--- Data for this task ---
-- ==== Sys2Proof/Machine/Issue.lean ====
section
/-! DEFINITION. The issue of a plan command: the checks at the head of the queue (R33, R129, R193), the serial number and
the seeding (R55, R56), ready tags (R537), pins (R159, R277), resources (R135), the undoing of a kill (R22), the completion
record (R141), and what an end without commit does to the command's runs (R131, R136, R170, R176, R199, R300, R362). -/

namespace Sys2Proof.Machine

/-! ### Commands -/

/-- The command of a number. -/
def State.cmd? (s : State) (id : Nat) : Option Cmd := s.cmds.find? fun c => c.id == id

/-- A command changed in its place. -/
def State.setCmd (s : State) (c : Cmd) : State := { s with cmds := s.cmds.map fun x => if x.id == c.id then c else x }

/-- A command removed. -/
def State.dropCmd (s : State) (id : Nat) : State := { s with cmds := s.cmds.filter fun c => c.id != id }

/-- The home section of a command (R125). -/
def Cmd.home (c : Cmd) : Nat := bits (wd c.words 3) 17 12 / 16

/-- The wave a command belongs to. -/
def State.waveOf (s : State) (c : Cmd) : Option Wave :=
  match c.origin with
  | .wave true => (s.part c.part).prio
  | .wave false => (s.part c.part).bulk
  | _ => none

/-- A run of a command as its wave has it now; a run its wave no longer has is void. -/
def State.runNow (s : State) (c : Cmd) (u : WaveRun) : WaveRun :=
  match (s.waveOf c).bind fun w => w.runs.find? fun v => v.stream == u.stream with
  | some v => v
  | none => { u with void := true }

/-- Is a run's item stale: the comparison is made before the item's first command, and again by a rerun (R193)? -/
def State.staleRun (s : State) (c : Cmd) (v : WaveRun) : Bool :=
  (!v.begun || c.rerun) && v.epoch != (s.stream v.stream).epoch

/-- May a run's rows issue? -/
def State.liveRun (s : State) (c : Cmd) (u : WaveRun) : Bool :=
  let v := s.runNow c u
  !v.void && !s.staleRun c v

/-- The shape table of a command without the runs that may not issue. -/
def State.shapeOf (s : State) (c : Cmd) : Shape :=
  { c.shape with
    runs := c.shape.runs.filter fun r => !(c.runs.any fun u => u.run.rowFirst == r.rowFirst && !s.liveRun c u) }

/-- The runs of a command with a row in it. -/
def State.rowRuns (s : State) (c : Cmd) : List WaveRun :=
  let m := dimOf c.shape (bits (wd c.words 1) 15 0)
  c.runs.filter fun u => decide (u.run.rowFirst < m) && s.liveRun c u

/-! ### Ranges (R119, R121, R537) -/

/-- The bytes an operand takes: how many batch elements, bytes of data and bytes of scales in each, and of how many rows of the
command they are, 0 for an operand that has no rows of it. -/
structure Ext where
  o : Opd
  n : Nat
  len : Nat
  scl : Nat
  rows : Nat
  deriving DecidableEq, Repr

/-- Start and length of each range. -/
def Ext.ranges (e : Ext) : List (Nat × Nat) :=
  (List.range e.n).flatMap fun i =>
    (if e.len = 0 then [] else [(e.o.addr + i * e.o.stride, e.len)]) ++
    (if e.o.scl = 0 || e.scl = 0 then [] else [(e.o.addr + i * e.o.stride + e.o.sclOff, e.scl)])

/-- What of an extent in STREAM space lies in the object of a run's stream: its rows alone (R119). -/
def Ext.ofRun (e : Ext) (u : Run) : Ext :=
  if e.rows = 0 then e
  else
    let n := min u.rowCount (e.rows - u.rowFirst)
    { e with len := e.len / e.rows * n, scl := e.scl / e.rows * n, rows := n }

/-- The ranges of an extent in STREAM space, each with its stream. -/
def Ext.streamRanges (e : Ext) (sh : Shape) : List (Nat × Nat × Nat) :=
  sh.runs.flatMap fun u => (e.ofRun u).ranges.map fun g => (sh.streamOf u.rowFirst, g)

/-- A range of one thing that a flip makes ready: kind 0 a core's store, 1 a section's scratch, 2 a weight image, 3 an output area, 4 a chain of
a history by position, 5 a state leaf. -/
structure Span where
  kind : Nat
  obj : Nat
  lo : Nat
  hi : Nat
  deriving DecidableEq, Repr

/-- Do two spans share a part? -/
def Span.meets (a b : Span) : Bool := a.kind == b.kind && a.obj == b.obj && decide (a.lo < b.hi) && decide (b.lo < a.hi)

/-- The streams of a shape's runs. -/
def Shape.streams (sh : Shape) : List Nat := sh.runs.map fun u => sh.streamOf u.rowFirst

/-- The sections of a list of cores. -/
def secsOf (cores : List Nat) : List Nat := (cores.map (· / 16)).eraseDups

/-- The spans of an extent. -/
def Res.spans (r : Res) (cores : List Nat) (e : Ext) : List Span :=
  match e.o.space with
  | 0 => e.ranges.flatMap fun g => cores.map fun k => ⟨0, k, g.1, g.1 + g.2⟩
  | 1 => e.ranges.flatMap fun g => (secsOf cores).map fun k =>
      ⟨1, k, r.scratch.getD k 0 + g.1, r.scratch.getD k 0 + g.1 + g.2⟩
  | 2 => e.ranges.map fun g => ⟨2, r.slot, g.1, g.1 + g.2⟩
  | _ => (e.streamRanges r.shape).map fun g => ⟨3, g.1, g.2.1, g.2.1 + g.2.2⟩

/-- The end of the core-store region an offset lies in (R120); a region that commands may not name ends before it starts. -/
def regionEnd (a : Nat) : Nat :=
  if a < 0x100000 then 0x100000 else if a < 0x340000 then 0 else if a < 0x440000 then 0x440000
  else if a < 0x5C0000 then 0x5C0000 else 0

/-- OUT_LEAVES of the plan header of a stream's slot (R220). -/
def State.outLeavesOf (s : State) (i : Nat) : Nat := ((s.slot (s.stream i).slot).plan.map (·.outLeaves)).getD 0

/-- Does an extent leave what its space holds (R119, R135, R220)? -/
def State.extOver (s : State) (r : Res) (cores : List Nat) (e : Ext) : Bool :=
  let p := (s.slot r.slot).plan
  match e.o.space with
  | 0 => e.ranges.any fun g => decide (regionEnd g.1 < g.1 + g.2)
  | 1 => e.ranges.any fun g => (secsOf cores).any fun k =>
      decide (((p.map fun p => bits (wd p.header 4) (8 * k + 7) (8 * k)).getD 0) * 0x100000 < g.1 + g.2)
  | 2 => e.ranges.any fun g => decide ((p.map (·.weightBytes)).getD 0 < g.1 + g.2)
  | _ => (e.streamRanges r.shape).any fun g => decide (65536 * s.outLeavesOf g.1 < g.2.1 + g.2.2)

/-- The leaves an extent reads (R159). -/
def State.extLeaves (s : State) (r : Res) (e : Ext) : List Handle :=
  let idx (g : Nat × Nat) : List Nat := (List.range ((g.1 + g.2 + 65535) / 65536 - g.1 / 65536)).map (g.1 / 65536 + ·)
  match e.o.space with
  | 2 => (e.ranges.flatMap idx).map fun k =>
      ((s.slot r.slot).plan.map fun p => p.leaves.getD k Config.nullHandle).getD Config.nullHandle
  | 3 => (e.streamRanges r.shape).flatMap fun g =>
      let root := (s.stream g.1).spineRoot
      root :: (idx g.2).map fun k => (s.content root).word (outOff k)
  | _ => []

/-! ### The work of a command -/

/-- What an opcode asks of an issue: the code that refuses it before any read, whether it has nothing to do (R130), what it
reads, which of that must be ready before the command issues (R244), what it writes, further spans read, further leaves pinned, which core reads which leaf where not every core reads every
one (R285), leaves that must be in the cask first, whether parcels are still missing, a fault found, whether scale and data
tags disagree (R143), bytes staged in the activation buffer and counted working bytes in the vector scratch by core (R135), cores whose vector
scratch holds other working data (R184), the
computation of each core, the array passes of each core, the row applications of a command of the vector unit, and the
parcels it takes. -/
structure Work where
  refuse : Code := cDone
  empty : Bool := false
  reads : List Ext := []
  first : List Ext := []
  writes : List Ext := []
  rspans : List Span := []
  pins : List Handle := []
  readers : List (Handle × Nat) := []
  promote : List Handle := []
  missing : Bool := false
  fault : Code := cDone
  skewed : Bool := false
  staged : List (Nat × Nat) := []
  vec : List (Nat × Nat) := []
  uses : List Nat := []
  spill : List (Nat × Nat) := []
  body : List (Nat × Cm (List Eff)) := []
  order : List (Nat × List Pass) := []
  passes : Nat := 0
  consumed : List Nat := []

/-- The leaves of block-scaled operands: of weights, and of the histories a command reads. -/
def Work.scaled (w : Work) (s : State) (r : Res) : List Handle :=
  (w.reads.filter fun e => e.o.scl != 0).flatMap (s.extLeaves r) ++
    w.pins.filter fun h => (s.leaf h).format == 1 && (s.leaf h).ref != 0

/-- The number by which a span names a chain of a stream's history. -/
def histObj (stream chain : Nat) : Nat := 0x10000 * chain + stream

/-- The chains and positions a history destination writes (R163). -/
def Res.histSpans (r : Res) (cols : Nat) : List Span :=
  let d := wd r.words 9
  let per := cols / 128
  r.shape.runs.flatMap fun u => (List.range r.b).flatMap fun b => (List.range per).map fun i =>
    ⟨4, histObj (r.shape.streamOf u.rowFirst) (bits d 9 0 + b * (wd r.words 12).toNat + i), u.qPos0, u.qPos0 + u.rowCount⟩

/-- Does the destination name a history? -/
def Res.toHistory (r : Res) : Bool := r.d.space == 3 && streamObj (wd r.words 9) == 1

/-- The destination's extent for rows of cols elements, none for a history. -/
def Res.destExt (r : Res) (cols : Nat) : List Ext :=
  if r.toHistory then [] else [⟨r.d, r.b, r.m * rowBytes cols (elemBits r.d.fmt), 0, r.m⟩]

/-- The destination's spans. -/
def Res.destSpans (r : Res) (cols : Nat) : List Span := if r.toHistory then r.histSpans cols else []

/-- A history destination's rules that are judged at issue (R163). -/
def State.histRefused (s : State) (r : Res) (cols : Nat) : Bool :=
  r.toHistory && (cols % 128 != 0 || (r.histSpans cols).any fun sp =>
    let i := sp.obj % 0x10000
    let root := (s.stream i).spineRoot
    decide (s.rootChains root ≤ sp.obj / 0x10000) || decide (sp.lo < (s.stream i).position) ||
    s.rootKv8 root != (r.pack == 2))

/-- The spans a placed or issued command of the same plan has pending (R537): those of its destination and of its index
destination. -/
def State.pendingOf (s : State) (c : Cmd) : List Span :=
  let r := resolve s c.slot c.words (s.shapeOf c) c.plain
  let n2 := if c.opc = 2 then dimOf c.shape (bits (wd c.words 13) 31 16) else r.n
  let cols := match c.opc with
    | 3 => 128 * bits (wd c.words 13) 7 0
    | _ => n2
  let rows (m : Nat) : List Ext :=
    if r.toHistory then [] else [⟨r.d, r.b, m * rowBytes cols (elemBits r.d.fmt), 0, r.m⟩]
  match c.opc with
  | 4 => (rows r.m).flatMap (r.spans c.cores) ++ r.shape.streams.map fun i => ⟨5, i, 0, 1⟩
  | 5 | 6 =>
    let out : Ext := ⟨r.d, r.b, 0x10000000, 0, 0⟩
    r.spans c.cores out
  | 0x0A => r.spans c.cores ⟨{ r.d with addr := r.d.addr + r.idxOff }, r.b, 128 * r.m, 0, r.m⟩
  | 0x0B | 0x0D | 0x0E | 0x0F | 0x10 => []
  | _ => (rows r.m).flatMap (r.spans c.cores) ++ (if r.toHistory then r.histSpans cols else []) ++
      (if c.opc = 7 || (c.opc = 0x0C && !(wd c.words 13).getLsbD 8) then
        r.spans c.cores ⟨{ r.d with addr := r.d.addr + r.idxOff }, r.b, max (r.m * rowBytes r.n 32) (16 * r.m), 0, 0⟩ else [])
---
Beginning at the first line of the records, give again each line exactly as written, ending with the line that contains "row in it. -/".

-- ==== Sys2Proof/Machine/Issue.lean ====
section
/-! DEFINITION. The issue of a plan command: the checks at the head of the queue (R33, R129, R193), the serial number and
the seeding (R55, R56), ready tags (R537), pins (R159, R277), resources (R135), the undoing of a kill (R22), the completion
record (R141), and what an end without commit does to the command's runs (R131, R136, R170, R176, R199, R300, R362). -/

namespace Sys2Proof.Machine

/-! ### Commands -/

/-- The command of a number. -/
def State.cmd? (s : State) (id : Nat) : Option Cmd := s.cmds.find? fun c => c.id == id

/-- A command changed in its place. -/
def State.setCmd (s : State) (c : Cmd) : State := { s with cmds := s.cmds.map fun x => if x.id == c.id then c else x }

/-- A command removed. -/
def State.dropCmd (s : State) (id : Nat) : State := { s with cmds := s.cmds.filter fun c => c.id != id }

/-- The home section of a command (R125). -/
def Cmd.home (c : Cmd) : Nat := bits (wd c.words 3) 17 12 / 16

/-- The wave a command belongs to. -/
def State.waveOf (s : State) (c : Cmd) : Option Wave :=
  match c.origin with
  | .wave true => (s.part c.part).prio
  | .wave false => (s.part c.part).bulk
  | _ => none

/-- A run of a command as its wave has it now; a run its wave no longer has is void. -/
def State.runNow (s : State) (c : Cmd) (u : WaveRun) : WaveRun :=
  match (s.waveOf c).bind fun w => w.runs.find? fun v => v.stream == u.stream with
  | some v => v
  | none => { u with void := true }

/-- Is a run's item stale: the comparison is made before the item's first command, and again by a rerun (R193)? -/
def State.staleRun (s : State) (c : Cmd) (v : WaveRun) : Bool :=
  (!v.begun || c.rerun) && v.epoch != (s.stream v.stream).epoch

/-- May a run's rows issue? -/
def State.liveRun (s : State) (c : Cmd) (u : WaveRun) : Bool :=
  let v := s.runNow c u
  !v.void && !s.staleRun c v

/-- The shape table of a command without the runs that may not issue. -/
def State.shapeOf (s : State) (c : Cmd) : Shape :=
  { c.shape with
    runs := c.shape.runs.filter fun r => !(c.runs.any fun u => u.run.rowFirst == r.rowFirst && !s.liveRun c u) }

/-- The runs of a command with a row in it. -/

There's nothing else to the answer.